In particular, try to understand the following:
- what is the problem the business is trying to solve?
- what is the proposed solution?
- what are the advantages obtained by using Spark?
- what may be some of the drawbacks/limitations?
Highlight any things you don't understand.
Instructor note: there are a few key points in this activity.
On the technical side, students should understand that
- Spark is a great replacement for Map Reduce
- Spark allows both ETL and ML under the same umbrella
On the business side, it's important that they start to:
- Critically dissect a data solution to understand how it's built
- Learn to reason about pros/cons of a data solution
Phase 2: Discussion (20 min)
Now that you have formed a personal opinion and highlighted some of the issues, it's time to use the collective wisdom to fill the gaps.
In your group, discuss the points you've highlighted in the first part. Proceed as follows:
- In turns, each person will select the top issue they would like to discuss and propose it to the group.
- Then the group has a maximum of 5 minutes to discuss the issue
- Then the next person will propose the next issue
Phase 3: Prepare to present (20 min)
Now that you have a thorough understanding of the case study, prepare a few slides to explain it to the rest of the class.

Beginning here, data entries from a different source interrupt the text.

-- ==== Sys2Proof/Syntax.lean ====
section
/-! DEFINITION. The commands of Tiusk: one constructor of `Instr` for each row of spec/opcode_table.json, and the
operand types they carry. A row that is a command of a host ring carries the 64-byte command itself (R84, Table 2-15);
a row that is an event carries what the outside world supplies: received fields, measured values, random draws. -/

namespace Sys2Proof

/-- How a register is read: all 64 bits, or one 32-bit half (R64, R65). -/
inductive ReadHow where
  | whole | low | high
  deriving DecidableEq, Repr

/-- A read of `n` bytes or a write of bytes through the BAR4 window (R53). -/
inductive BarOp where
  | read (n : Nat) | write (bytes : List Byte)
  deriving DecidableEq, Repr

/-- A host ring command (Table 2-15) and the ring it is taken from. `args` is ARGS, byte k in bits 8k+7 to 8k. -/
structure HostCmd where
  realm : Nat
  ring  : Nat
  tag   : BitVec 32
  flags : Byte
  rsvd  : Byte
  when0 : Word
  when1 : Word
  args  : BitVec 320
  deriving DecidableEq, Repr

/-- The common fields of a received PTP message that the checks of R99 and R101 read. `vlan` 0 is untagged. -/
structure PtpHdr where
  domain    : Nat
  version   : Nat
  transport : Nat
  vlan      : Nat
  srcId     : Word
  srcPort   : Nat
  seq       : Nat
  twoStep   : Bool
  logInterval : Int
  correction  : Int
  /-- minorVersionPTP, and the addresses the message came from, for a unicast Delay_Req (R98). -/
  minor       : Nat
  srcMac      : Nat
  srcIp       : List Byte
  /-- The firmware does not take the PTP event queue's events in this step: the message waits there (Table 1-9). -/
  held        : Bool
  deriving DecidableEq, Repr

/-- A code group of a serial lane as it is received or sent (R608, R609): a data byte, a control code group K by its 8 bits, or one that is not in
the code or has the wrong running disparity. -/
inductive Sym where
  | data (b : Byte)
  | ctl (k : Byte)
  | bad
  deriving DecidableEq, Repr

/-- A Sync: the instant its start character passed the lane boundary, and its originTimestamp, both in `Time` units (R103, R118). -/
structure SyncMsg where
  h      : PtpHdr
  stamp  : Nat
  origin : Nat
  deriving DecidableEq, Repr

/-- A Follow_Up: the precise origin timestamp of the Sync with the same sequence number (R118). -/
structure FollowUpMsg where
  h      : PtpHdr
  origin : Nat
  deriving DecidableEq, Repr

/-- A Delay_Resp: the master's receive stamp, and whether it answers this unit's request (R118). -/
structure DelayRespMsg where
  h       : PtpHdr
  receive : Nat
  forUs   : Bool
  deriving DecidableEq, Repr

/-- An Announce with the data set fields that the best master clock algorithm compares (R101). -/
structure AnnounceMsg where
  h          : PtpHdr
  stamp      : Nat
  gmId       : Word
  priority1  : Nat
  clockClass : Nat
  accuracy   : Nat
  variance   : Nat
  priority2  : Nat
  steps      : Nat
  utcOffset  : Nat
  utcValid   : Bool
  leap61     : Bool
  leap59     : Bool
  smpteNum   : Nat
  smpteDen   : Nat
  deriving DecidableEq, Repr

/-- The profiles of Table 6-1, and any other. -/
inductive DecProfile where
  | constrainedBaseline | main | high | main10 | main422x10 | version0 | profile0 | profile2 | other
  deriving DecidableEq, Repr
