-- ==== Sys2Proof/Machine/Tab.lean ====
section
/-! DEFINITION. Sparse tables: a list of key and value pairs in one canonical form (keys strictly rising, no entry equal
to what an unlisted key reads as), with the one read and the one write over it. The byte stores, the register file and
the object tables are all of this form. -/

namespace Sys2Proof

/-- A sparse table from numbers to `α`. -/
abbrev Tab (α : Type) := List (Nat × α)

/-- The value at `k`; an unlisted key reads as `d k`. -/
def tabGet {α : Type} (d : Nat → α) : Tab α → Nat → α
  | [], k => d k
  | (j, a) :: t, k => if k = j then a else if k < j then d k else tabGet d t k

/-- The table with `v` at `k`; writing what an unlisted key reads as removes the entry. -/
def tabPut {α : Type} [DecidableEq α] (d : Nat → α) : Tab α → Nat → α → Tab α
  | [], k, v => if v = d k then [] else [(k, v)]
  | (j, a) :: t, k, v =>
    if k < j then (if v = d k then (j, a) :: t else (k, v) :: (j, a) :: t)
    else if k = j then
      (if v = d k then t.dropWhile (fun e => decide (e.1 ≤ k)) else (k, v) :: t)
    else (j, a) :: tabPut d t k v

/-- The canonical form. -/
def tabWf {α : Type} [DecidableEq α] (d : Nat → α) : Tab α → Bool
  | [] => true
  | [(j, a)] => decide (a ≠ d j)
  | (j, a) :: (k, b) :: t => decide (j < k) && decide (a ≠ d j) && tabWf d ((k, b) :: t)

/-- A read of a table whose unlisted keys all read as `z`. -/
def tabGetD {α : Type} (z : α) (t : Tab α) (k : Nat) : α := tabGet (fun _ => z) t k

/-- A write of a table whose unlisted keys all read as `z`. -/
def tabPutD {α : Type} [DecidableEq α] (z : α) (t : Tab α) (k : Nat) (v : α) : Tab α := tabPut (fun _ => z) t k v

/-- Every listed value replaced by `f` of its key and value; entries that become the default are dropped. -/
def tabMapD {α : Type} [DecidableEq α] (z : α) (t : Tab α) (f : Nat → α → α) : Tab α :=
  (t.map (fun e => (e.1, f e.1 e.2))).filter (fun e => decide (e.2 ≠ z))

end Sys2Proof
end

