-- ==== Sys2Proof/Config.lean ====
section
/-! DEFINITION. What the spec leaves open, as constants with no body: free values, and the results of external standards
(codecs, ciphers, digests) that the spec names and does not restate. Nothing can be proved of their values. -/

namespace Sys2Proof

/-- The part's serial number and ordering code (Table 17-12); each part has its own. -/
opaque Config.serial : Word
opaque Config.orderCode : Bool

/-- What a lane's PRBS generator starts from (log entry 88), the unit's PTP clockIdentity, and byte `i` of the source address of its PTP messages over
IPv4 or IPv6 on a port (log entry 87). -/
opaque Config.prbsSeed : Nat → Nat
opaque Config.clockIdentity : Word
opaque Config.ptpSource : Bool → Nat → Nat → Byte

/-- A value the spec does not state, by a counter of the state (log entry 8). -/
opaque Config.freeWord : Nat → Word

/-- The pipeline that carries a slot, by the slot and the pipelines in service; the spec does not say which (log entry 16). -/
opaque Config.slotPipe : Nat → Nat → Nat

/-- One use of an SRTP or SRTCP transform (R563: RFC 3711, RFC 6188, RFC 7714). -/
structure SrtpUse where
  transform : Nat
  key : List Byte
  salt : List Byte
  rtcp : Bool
  ssrc : Nat
  index : Nat
  deriving DecidableEq, Repr

/-- Byte `i` of the key stream of a use (log entry 9). -/
opaque Config.srtpStream : SrtpUse → Nat → Byte

/-- Byte `i` of the authentication tag over the bytes in clear and the enciphered bytes (log entry 9). -/
opaque Config.srtpTag : SrtpUse → List Byte → List Byte → Nat → Byte

/-- Byte `i` of HMAC-SHA1 of a message under a key (RFC 2104, used by STUN; log entry 9). -/
opaque Config.hmacSha1 : List Byte → List Byte → Nat → Byte

/-- Byte `i` of the RFC 8627 repair packet over the given RTP packets (log entry 10). -/
opaque Config.fecPacket : List (List Byte) → Nat → Byte

/-- The packets an RFC 8627 repair packet recovers from the packets held, as whole RTP packets (log entry 10). -/
opaque Config.fecRecover : List Byte → List (List Byte) → List (List Byte)

/-- Loss in 1/1000 and q in 0.1 ms of RFC 8888 reports that cover no packet, or none received, by leg and boundary: R176 divides by the packets
covered (log entry 90). -/
opaque Config.emptyFeedback : Nat → Nat → Int × Int

/-- What the AV1 dependency descriptor of a packet says: spatial layer, temporal layer, and whether it starts an independent
picture, is a spatial and is a temporal switch point, each 0 or 1 (log entry 10). -/
opaque Config.av1Layers : List Byte → List Nat

/-- What a level of a codec must hold (R207, R208): size, pictures per second as a fraction, and kbit/s. -/
structure LevelUse where
  codec : Nat
  level : Nat
  width : Nat
  height : Nat
  rateNum : Nat
  rateDen : Nat
  kbps : Nat
  deriving DecidableEq, Repr

/-- The codec standard's answer whether a level holds a stream (log entry 10). -/
opaque Config.levelHolds : LevelUse → Bool

/-- One coded layer cut into RTP payloads (R224, R236): codec, largest size, spatial and temporal layer, TL0PICIDX, a key picture, and
its coded bytes. -/
structure PayloadUse where
  codec : Nat
  max : Nat
  sid : Nat
  tid : Nat
  tl0 : Nat
  key : Bool
  bytes : List Byte
  deriving DecidableEq, Repr

/-- The RTP payloads of a coded layer: RFC 6184, RFC 7798, the AV1 format or RFC 7741 (R224, log entry 10). -/
opaque Config.rtpPayloads : PayloadUse → List (List Byte)

/-- A block predicted from a reference (R230, R284): codec, luma or chroma, the vector and its units in a sample (4: quarter-pel, 8:
eighth-pel), and the reference samples of the plane in rows. -/
structure PredUse where
  codec : Nat
  chroma : Bool
  unit : Nat
  vx : Int
  vy : Int
  width : Nat
  samples : List Nat
  deriving DecidableEq, Repr

/-- The predicted sample at a column and row, by the codec's interpolation (log entry 10). -/
opaque Config.predict : PredUse → Nat → Nat → Nat

/-- The sample that stands for a 4 × 4 block in the decimated copy of R230, and the cost of predicting a block by another (log entry 92). -/
opaque Config.decimate : List Nat → Nat
opaque Config.blockCost : List Nat → List Nat → Nat

/-- The sum of the 8 × 8 Hadamard costs of a block's prediction residual (R240, log entry 92). -/
opaque Config.hadamard : List Nat → List Nat → Nat

/-- The vector, in eighth-pel, that a codec's skip mode takes from the vectors of the left, above and above-right CTUs, the co-located
one and the left one's reference (R233, log entry 10). -/
opaque Config.skipMotion : Nat → List (Option (Int × Int)) → Int × Int

/-- The tools of Table 5-4 that a stream may use. -/
structure Tools where
  codec : Nat
  profile : Nat
  ctu : Nat
  cabac : Bool
  /-- Sides of coding blocks and transforms, smallest and largest; sides of intra blocks. -/
  block : Nat × Nat
  transform : Nat × Nat
  intra : List Nat
  refs : Nat
  /-- CTU rows of a slice, 0 for a whole picture; tile columns; token partitions. -/
  sliceRows : Nat
  tileCols : Nat
  partitions : Nat
  deblock : Bool
  sao : Bool
  cdef : Bool
  eighth : Bool
  deriving DecidableEq, Repr

/-- How a CTU is coded: skip, inter with no residual, intra, inter, or predicted from the spatial layer below. -/
inductive CtuMode where
  | skip (ref : Nat) (v : Int × Int)
  | zero (ref : Nat)
  | intra
  | inter (ref : Nat) (v : Int × Int)
  | below
  deriving DecidableEq, Repr

/-- The choice of a CTU's mode: the tools, its QP, its source, the modes it may take with the block each predicts, the CTUs around it that
it may depend on, and the coder's state. -/
structure ModeUse where
  tools : Tools
  qp : Int
  source : List Nat
  modes : List (CtuMode × List Nat)
  around : List (Option (List Nat))
  state : Nat
  deriving DecidableEq, Repr

/-- One CTU coded. -/
structure CtuUse where
  tools : Tools
  qp : Int
  source : List Nat
  mode : CtuMode
  predicted : List Nat
  around : List (Option (List Nat))
  vecs : List (Option (Int × Int))
  state : Nat
  deriving DecidableEq, Repr

/-- The codec's choices and results (R209, R232; log entry 92): which of the modes a CTU takes; a coded CTU's bits, its samples before
in-loop filtering, and the coder's state after it; its samples filtered with the CTUs around it; tile columns (up to 4) and the
exponent of the token partitions (up to 2) of a picture. -/
opaque Config.modePick : ModeUse → Nat
opaque Config.ctuBits : CtuUse → Nat
opaque Config.ctuRecon : CtuUse → List Nat
opaque Config.ctuState : CtuUse → Nat
opaque Config.loopFilter : Tools → List Nat → List (Option (List Nat)) → List Nat
opaque Config.tileColumns : Nat → Nat → Nat
opaque Config.tokenPartitions : Nat → Nat → Nat

/-- One layer of a picture as its bitstream says it: tools, level written, size, layer and temporal layer, a key picture,
recovery_frame_cnt of a recovery point (R251), and its CTUs. -/
structure CodedUse where
  tools : Tools
  level : Nat
  width : Nat
  height : Nat
  sid : Nat
  tid : Nat
  key : Bool
  recovery : Option Nat
  ctus : List CtuUse
  deriving DecidableEq, Repr

/-- The coded bytes of a layer of a picture, in the form of R225 (log entry 10). -/
opaque Config.codedBytes : CodedUse → List Byte

/-- The display light in cd/m² of R'G'B' signals from 0 to 1 under a transfer, component 0, 1 or 2 (0 BT.1886, 1 HLG with a nominal peak of
1,000 cd/m², 2 PQ; BT.1886, BT.2100), by the primaries, and the signals of a light (R340, log entry 11). -/
opaque Config.display : Nat → Nat → Rat × Rat × Rat → Nat → Rat
opaque Config.signal : Nat → Nat → Rat × Rat × Rat → Nat → Rat

/-- One decoding of a leg's audio (R363, R373): CODEC, the decoder's state, 0 a packet, 1 its in-band FEC, 2 concealment, the payload
type and payload, and the codec samples wanted of a concealment. -/
structure AudioUse where
  codec : Nat
  state : Nat
  kind : Nat
  pt : Nat
  payload : List Byte
  count : Nat
  deriving DecidableEq, Repr

/-- Decoded sample in Q60, left at 2 i and right at 2 i + 1, and the decoder's next state (log entry 10). -/
opaque Config.audioDecode : AudioUse → Nat → Int
opaque Config.audioState : AudioUse → Nat

/-- An Opus packet carries in-band FEC (log entry 10). -/
opaque Config.opusFec : List Byte → Bool

/-- One encoding of a frame of leg audio (R363, R365): codec, state, channels, rate, BANDWIDTH, FEC, DTX, and the samples. -/
structure EncodeUse where
  codec : Nat
  state : Nat
  channels : Nat
  bps : Nat
  bandwidth : Nat
  fec : Bool
  dtx : Bool
  samples : List Int
  deriving DecidableEq, Repr

/-- The payload of the frame, empty when DTX sends none, and the encoder's next state (log entry 10). -/
opaque Config.audioEncode : EncodeUse → List Byte
opaque Config.encoderState : EncodeUse → Nat

/-- A synchronous conversion by a ratio of 2, 6 or 12, up or down (R366), of interleaved samples; its filters are not given (log entry 25). -/
structure ConvUse where
  up : Bool
  ratio : Nat
  channels : Nat
  state : Nat
  samples : List Int
  deriving DecidableEq, Repr

/-- Sample `i` of the result, interleaved, and the converter's next state. -/
opaque Config.convert : ConvUse → Nat → Int
opaque Config.convertState : ConvUse → Nat

/-- The ratio of an asynchronous edge in ppb, by the arrivals of an epoch (R401), and a sample of its converter at a position in 2^-32
samples (log entry 25). -/
opaque Config.asyncRatio : List (Nat × Int) → Int
opaque Config.asyncSample : List Int → Nat → Int

/-- The TPDF dither of a port, slot and grid sample in 2^-32 LSB (R404, log entry 25). -/
opaque Config.dither : Nat → Nat → Nat → Int

/-- The CNAME Tiusk gives in its SDES packets (RFC 3550 asks for one, the spec states none; log entry 18). -/
opaque Config.cname : List Byte

/-- The payload of a KEY frame sealed under the link key with the frame's SEQ as nonce, and what it opens to (R665, log entry 9). -/
opaque Config.linkSeal : List Byte → Nat → List Byte
opaque Config.linkOpen : List Byte → Nat → Option (List Byte)

/-- Byte i of the SHA-384 of a byte string (log entry 9). -/
opaque Config.sha384 : List Byte → Nat → Byte

/-- ECDSA P-384: whether a signature under a public key verifies over a digest (R761, log entry 9). -/
opaque Config.ecdsaOk : List Byte → List Byte → List Byte → Bool

/-- The ephemeral share and the signature of a HELLO, with the certificate chain, by the model's counter (R665, log entry 9). -/
opaque Config.helloProof : Nat → List Byte

/-- The bytes of a unit of Table 14-7, by its row and an instant; their form is not given (R667, log entry 33). -/
opaque Config.stateBytes : Nat → Nat → List Byte

/-- The partner's answer to a command sent to it with TARGET 1: a status code, DETAIL and RESULT, by the model's counter (log entry 34). -/
opaque Config.partnerReply : Nat → Nat × Nat × Word

/-- The KERNEL cluster that does the work of an endpoint (R521; the spec does not say which, log entry 32). -/
opaque Config.kernelCluster : Nat → Nat

/-- Directions of the t-design of R451: component x, y or z of direction j in 2^-128 (log entry 27). -/
opaque Config.tDesign : Nat → Nat → Int

/-- The real N3D spherical harmonic of an ACN channel in direction j of that design, in 2^-128 (log entry 27). -/
opaque Config.sphere : Nat → Nat → Int

/-- The gain a direction gives a loudspeaker where no triangle of the layout holds it, in 2^-128 (R441 gives none; log entry 27). -/
opaque Config.freePan : Int × Int × Int → Nat → Int

/-- Tap i of the interpolator of a fractional delay in 1/65,536 sample, in Q60 (R457, log entry 28). -/
opaque Config.delayTap : Nat → Nat → Int

/-- The error of a room-correction filter at an output sample, by loudspeaker, sample and input history, held to ±2^-44 (R459, log
entry 28). -/
opaque Config.firError : Nat → Nat → List Int → Int

/-- A record of the configuration store that is Tiusk's own, ID below 0x8000, at a use; empty where there is none (log entry 100). -/
opaque Config.ownRecord : Nat → Nat → List Byte

end Sys2Proof
end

Use the same questions of Phase 1 as guide:
- what is the problem the business is trying to solve?
- what is the proposed solution?
- what are the advantages obtained by using Spark?
- what may be some of the drawbacks/limitations?
Aim to present for no more than 5 minutes. Elect a spokesperson for the group.
Instructor note: allocate 20 minutes total for this, in case there are questions.
Phase 4: Presentation (20 min)
It's time to present your findings to the rest of the class. Each groups gets a 5 minutes slot to explain their case to the class.